Stored items from a collection:
-- -- --

-- ==== Sys2Proof/Laws/Coding.lean ====
section
/-! SUPPORT. What the reading of a body can give (R114), part by part: each reader answers exactly what the relations of Safety.lean say. -/

namespace Sys2Proof.Machine

open Wire

/-- R109, R114: what reads as a varint of at most `fuel` bytes. -/
theorem readVarint_iff (fuel : Nat) (bs rest : Bytes) (v : Nat) : readVarint fuel bs = some (v, rest) ↔
    ∃ p, bs = p ++ rest ∧ p ≠ [] ∧ p.length ≤ fuel ∧ (∀ i b, p[i]? = some b → (b.toNat < 128 ↔ i + 1 = p.length)) ∧
      v = p.foldr (fun b high => b.toNat % 128 + 128 * high) 0 := by
  induction fuel generalizing bs v with
  | zero => simp [readVarint]
  | succ n ih =>
    cases bs with
    | nil => simp [readVarint]
    | cons b bs =>
      rw [readVarint]
      have hb := b.isLt
      constructor
      · intro h
        split at h
        · rename_i hlt
          obtain ⟨rfl, rfl⟩ := by simpa using h
          refine ⟨[b], rfl, by simp, by simp, ?_, by simp; omega⟩
          intro i c hc
          cases i with
          | zero => simp at hc; subst hc; simpa using hlt
          | succ i => simp at hc
        · rename_i hge
          split at h
          · cases h
          · rename_i w rest' hw
            obtain ⟨rfl, rfl⟩ := by simpa using h
            obtain ⟨p, rfl, hp, hl, hi, rfl⟩ := (ih _ _).1 hw
            refine ⟨b :: p, rfl, by simp, by simpa using hl, ?_, by simp; omega⟩
            intro i c hc
            cases i with
            | zero =>
              simp at hc; subst hc
              have := List.length_pos_iff.2 hp
              simp only [List.length_cons]; constructor <;> intro h <;> omega
            | succ i => simpa using hi i c (by simpa using hc)
      · rintro ⟨p, hbs, hp, hl, hi, rfl⟩
        cases p with
        | nil => exact absurd rfl hp
        | cons c p =>
          obtain ⟨rfl, rfl⟩ := by simpa using hbs
          have h0 := hi 0 b rfl
          cases p with
          | nil =>
            have : b.toNat < 128 := h0.2 rfl
            simp [this]; omega
          | cons d p =>
            have : ¬ b.toNat < 128 := fun h => by have := h0.1 h; simp at this
            rw [if_neg this]
            rw [(ih (d :: p ++ rest) _).2 ⟨d :: p, rfl, by simp, by simpa using hl, fun i c hc => by simpa using hi (i + 1) c (by simpa using hc), rfl⟩]
            simp; omega

/-- R114: what reads as a varint of at most a bound. -/
theorem readBounded_iff (bound : Nat) (bs rest : Bytes) (v : Nat) : readBounded bound bs = some (v, rest) ↔
    ∃ p, bs = p ++ rest ∧ CodesNumber p v ∧ v ≤ bound := by
  have h := readVarint_iff 7 bs rest
  unfold readBounded CodesNumber
  constructor
  · intro hr
    split at hr
    · cases hr
    · rename_i w r hw
      split at hr
      · obtain ⟨rfl, rfl⟩ := by simpa using hr
        obtain ⟨p, h1, h2, h3, h4, h5⟩ := (readVarint_iff _ _ _ _).1 hw
        exact ⟨p, h1, ⟨h2, h3, h4, h5⟩, by assumption⟩
      · cases hr
  · rintro ⟨p, h1, ⟨h2, h3, h4, h5⟩, hb⟩
    rw [(h v).2 ⟨p, h1, h2, h3, h4, h5⟩]
    simp [hb]

/-- R110, R114: what reads as a fixed part. -/
theorem readFixed_iff (a : Bool) (n : Nat) (bs rest : Bytes) (v : Option Nat) : readFixed a n bs = some (v, rest) ↔
    ∃ p, bs = p ++ rest ∧ CodesFixed a n p v := by
  unfold readFixed CodesFixed
  cases a with
  | false => simp; exact ⟨fun ⟨a, b⟩ => ⟨b, a.symm⟩, fun ⟨a, b⟩ => ⟨b.symm, a⟩⟩
  | true =>
    simp only [if_true]
    constructor
    · intro h
      split at h
      · cases h
      · obtain ⟨rfl, rfl⟩ := by simpa using h
        refine ⟨bs.take n, by simp, by simp; omega, ?_⟩
        simp [field, List.take_take]
    · rintro ⟨p, rfl, hl, rfl⟩
      rw [if_neg (by simp; omega)]
      subst hl
      simp [field]

/-- A computation that may fail, taken apart. -/
theorem bind_some_iff {α β : Type} (o : Option α) (f : α → Option β) (b : β) : (o >>= f) = some b ↔ ∃ a, o = some a ∧ f a = some b := by
  cases o <;> simp [bind]

/-- R114: the key and start that a record reads as, where both lie within their fields. -/
theorem readKeyStart_iff (e : SegEntry) (prev : Option (Nat × Nat)) (same : Bool) (bs rest : Bytes) (key start : Nat) (hk : key < 281474976710656)
    (hs : start < 4294967296) :
    readKeyStart e prev same bs = some (key, start, rest) ↔ ∃ dk ds x, bs = dk ++ ds ++ rest ∧ CodesNumber ds x ∧
      match prev with
      | none => same = false ∧ CodesNumber dk 0 ∧ key = e.firstKey ∧ start = e.day * 86400 + x
      | some (k, t) => if same then dk = [] ∧ key = k ∧ start = t + x
          else k < key ∧ CodesNumber dk (key - k) ∧ start = e.day * 86400 + x := by
  cases prev with
  | none =>
    cases same with
    | true => simp [readKeyStart]
    | false =>
      simp only [readKeyStart, bind_some_iff, Prod.exists, readBounded_iff, Option.some.injEq, Prod.mk.injEq, dayBase, Config.secondsPerDay]
      constructor
      · rintro ⟨_, _, ⟨dk, rfl, hdk, h0⟩, x, _, ⟨ds, rfl, hds, hx⟩, rfl, rfl, rfl⟩
        obtain rfl := Nat.le_zero.1 h0
        exact ⟨dk, ds, x, by simp, hds, trivial, hdk, by simp, by omega⟩
      · rintro ⟨dk, ds, x, rfl, hds, -, hdk, rfl, rfl⟩
        exact ⟨0, _, ⟨dk, by rw [List.append_assoc], hdk, Nat.le_refl 0⟩, x, rest, ⟨ds, rfl, hds, by omega⟩, by simp, by omega, rfl⟩
  | some p =>
    obtain ⟨k, t⟩ := p
    cases same with
    | true =>
      simp only [readKeyStart, bind_some_iff, Prod.exists, readBounded_iff, Option.some.injEq, Prod.mk.injEq]
      constructor
      · rintro ⟨x, _, ⟨ds, rfl, hds, hx⟩, rfl, rfl, rfl⟩
        exact ⟨[], ds, x, rfl, hds, by simp⟩
      · rintro ⟨dk, ds, x, rfl, hds, h⟩
        obtain ⟨rfl, rfl, rfl⟩ := by simpa using h
        exact ⟨x, rest, ⟨ds, rfl, hds, by omega⟩, rfl, rfl, rfl⟩
    | false =>
      simp only [readKeyStart, bind_some_iff, Prod.exists, readBounded_iff, dayBase, Config.secondsPerDay]
      constructor
      · rintro ⟨d, _, ⟨dk, rfl, hdk, hd⟩, h⟩
        split at h
        · cases h
        · simp only [bind_some_iff, Prod.exists, readBounded_iff, Option.some.injEq, Prod.mk.injEq] at h
          obtain ⟨x, _, ⟨ds, rfl, hds, hx⟩, rfl, rfl, rfl⟩ := h
          refine ⟨dk, ds, x, by simp, hds, ?_⟩
          rw [if_neg (by simp)]
          exact ⟨by omega, by rw [Nat.add_sub_cancel_left]; exact hdk, by omega⟩
      · rintro ⟨dk, ds, x, rfl, hds, h⟩
        rw [if_neg (by simp)] at h
        obtain ⟨hlt, hdk, rfl⟩ := h
        refine ⟨key - k, _, ⟨dk, by rw [List.append_assoc], hdk, by omega⟩, ?_⟩
        rw [if_neg (by omega)]
        simp only [bind_some_iff, Prod.exists, readBounded_iff, Option.some.injEq, Prod.mk.injEq]
        exact ⟨x, rest, ⟨ds, rfl, hds, by omega⟩, by omega, by omega, rfl⟩

/-- The class of a code is the one whose code it is (R1). -/
theorem ofCode_eq_iff (k : CallClass) (n : Nat) : CallClass.ofCode n = k ↔ k.code = n % 4 := by
  have : n % 4 < 4 := Nat.mod_lt _ (by decide)
  unfold CallClass.ofCode
  rcases (by omega : n % 4 = 0 ∨ n % 4 = 1 ∨ n % 4 = 2 ∨ n % 4 = 3) with h | h | h | h <;> cases k <;> simp [h, CallClass.code]

/-- R110, R114: what reads as a volume. -/
theorem readVolume_iff (k : CallClass) (bs rest : Bytes) (v : Nat) : readVolume k bs = some (v, rest) ↔
    ∃ p, bs = p ++ rest ∧ (if k = .data then CodesNumber p v else p = [] ∧ v = 0) ∧ v < 4294967296 := by
  unfold readVolume
  split
  · rw [readBounded_iff]
    exact exists_congr fun p => by constructor <;> rintro ⟨h, g, l⟩ <;> exact ⟨h, g, by omega⟩
  · constructor
    · intro h
      obtain ⟨rfl, rfl⟩ := by simpa using h
      exact ⟨[], rfl, ⟨rfl, rfl⟩, by omega⟩
    · rintro ⟨p, rfl, ⟨rfl, rfl⟩, -⟩
      rfl

/-- R114: all that the reading of one record can give. -/
theorem readRecord_iff (e : SegEntry) (prev : Option (Nat × Nat)) (bs rest : Bytes) (r : CallRecord) :
    readRecord e prev bs = some (r, rest) ↔ ∃ bytes, bs = bytes ++ rest ∧ ReadsAs e prev bytes r := by
  cases bs with
  | nil => simp [readRecord, ReadsAs]
  | cons c bs =>
    simp only [readRecord, bind_some_iff, Prod.exists, readBounded_iff, readVolume_iff, readFixed_iff]
    constructor
    · rintro ⟨key, start, b1, h1, source, b2, ⟨p2, rfl, h2, l2⟩, sequence, b3, ⟨p3, rfl, h3, l3⟩, duration, b4, ⟨p4, rfl, h4, l4⟩,
        volume, b5, ⟨p5, rfl, h5, l5⟩, charge, b6, ⟨p6, rfl, h6, l6⟩, am, b7, ⟨p7, rfl, h7⟩, ce, b8, ⟨p8, rfl, h8⟩, pa, b9, ⟨p9, rfl, h9⟩, h⟩
      split at h
      · cases h
      · rename_i bad
        obtain ⟨rfl, rfl⟩ := by simpa using h
        simp only [not_or, Nat.not_lt, not_not] at bad
        obtain ⟨g1, g2, g3, g4, g5, g6⟩ := bad
        obtain ⟨dk, ds, x, rfl, hx, hm⟩ := (readKeyStart_iff e prev _ _ _ _ _ (by omega) (by omega)).1 h1
        refine ⟨c :: (dk ++ ds ++ p2 ++ p3 ++ p4 ++ p5 ++ p6 ++ p7 ++ p8 ++ p9), by simp, c, dk, ds, p2, p3, p4, p5, p6, p7, p8, p9, am, x, rfl,
          (ofCode_eq_iff _ _).1 rfl, rfl, rfl, hx, h2, h3, h4, h5, h6, h7, rfl, h8, h9, hm, ?_⟩
        simp only [Config.maxSource, Config.maxDuration, Config.maxCharge, dayOf, Config.secondsPerDay] at *
        refine ⟨?_, ?_, ?_, ?_, ?_, ?_, ?_, ?_, ?_, ?_, ?_⟩ <;> first | assumption | omega
    · rintro ⟨bytes, hb, c', dk, ds, p2, p3, p4, p5, p6, p7, p8, p9, am, x, rfl, hcls, hl, hcl, hx, h2, h3, h4, h5, h6, h7, ha, h8, h9, hm,
        g1, g2, g3, g4, g5, g6, g7, g8, g9, g10, g11⟩
      obtain ⟨rfl, rfl⟩ := by simpa using hb
      have hk := (ofCode_eq_iff r.cls _).2 hcls
      simp only [Config.maxSource, Config.maxDuration, Config.maxCharge]
      refine ⟨r.key, r.start, _, (readKeyStart_iff e prev _ _ _ _ _ g4 g8).2 ⟨dk, ds, x, by simp only [List.append_assoc], hx, hm⟩,
        r.source, _, ⟨p2, rfl, h2, g2⟩, r.sequence, _, ⟨p3, rfl, h3, by omega⟩, r.duration, _, ⟨p4, rfl, h4, g5⟩,
        r.volume, _, ⟨p5, rfl, by rw [hk]; exact h5, g6⟩, r.charge, _, ⟨p6, rfl, h6, g7⟩, am, _, ⟨p7, rfl, h7⟩, r.cell, _, ⟨p8, rfl, h8⟩,
        r.partner, rest, ⟨p9, rfl, h9⟩, ?_⟩
      rw [if_neg (by simp only [dayOf, Config.secondsPerDay]; omega), hk, ← ha, ← hl, ← hcl]

/-- R114: all that the reading of a body can give. -/
theorem readRecords_iff (e : SegEntry) (n : Nat) (prev : Option (Nat × Nat)) (bs : Bytes) (rs : List CallRecord) :
    readRecords e n prev bs = some rs ↔ rs.length = n ∧ BodyReadsAs e prev bs rs ∧
      ((rs.map (·.key)).getLast?.or (prev.map (·.1))).getD e.lastKey = e.lastKey := by
  induction n generalizing prev bs rs with
  | zero =>
    cases rs with
    | nil => simp [readRecords, BodyReadsAs]
    | cons r rs => simp [readRecords]
  | succ n ih =>
    rw [readRecords]
    constructor
    · intro h
      split at h
      · cases h
      · rename_i r rest hr
        split at h
        · cases h
        · rename_i l hl
          obtain rfl := by simpa using h
          obtain ⟨h1, h2, h3⟩ := (ih _ _ _).1 hl
          obtain ⟨bytes, rfl, hb⟩ := (readRecord_iff _ _ _ _ _).1 hr
          refine ⟨by simpa using h1, ⟨bytes, rest, rfl, hb, h2⟩, ?_⟩
          cases l <;> simpa [List.getLast?_cons] using h3
    · rintro ⟨h1, h2, h3⟩
      cases rs with
      | nil => simp at h1
      | cons r rs =>
        obtain ⟨bytes, rest, rfl, hb, h2⟩ := h2
        rw [(readRecord_iff _ _ _ _ _).2 ⟨bytes, rfl, hb⟩]
        simp only
        rw [(ih _ _ rs).2 ⟨by simpa using h1, h2, by cases rs <;> simpa [List.getLast?_cons] using h3⟩]

end Sys2Proof.Machine
end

-- -- --

## Activity
Going through the records above, state how many lines include the word "CallClass", and give no other text.

## Task result
4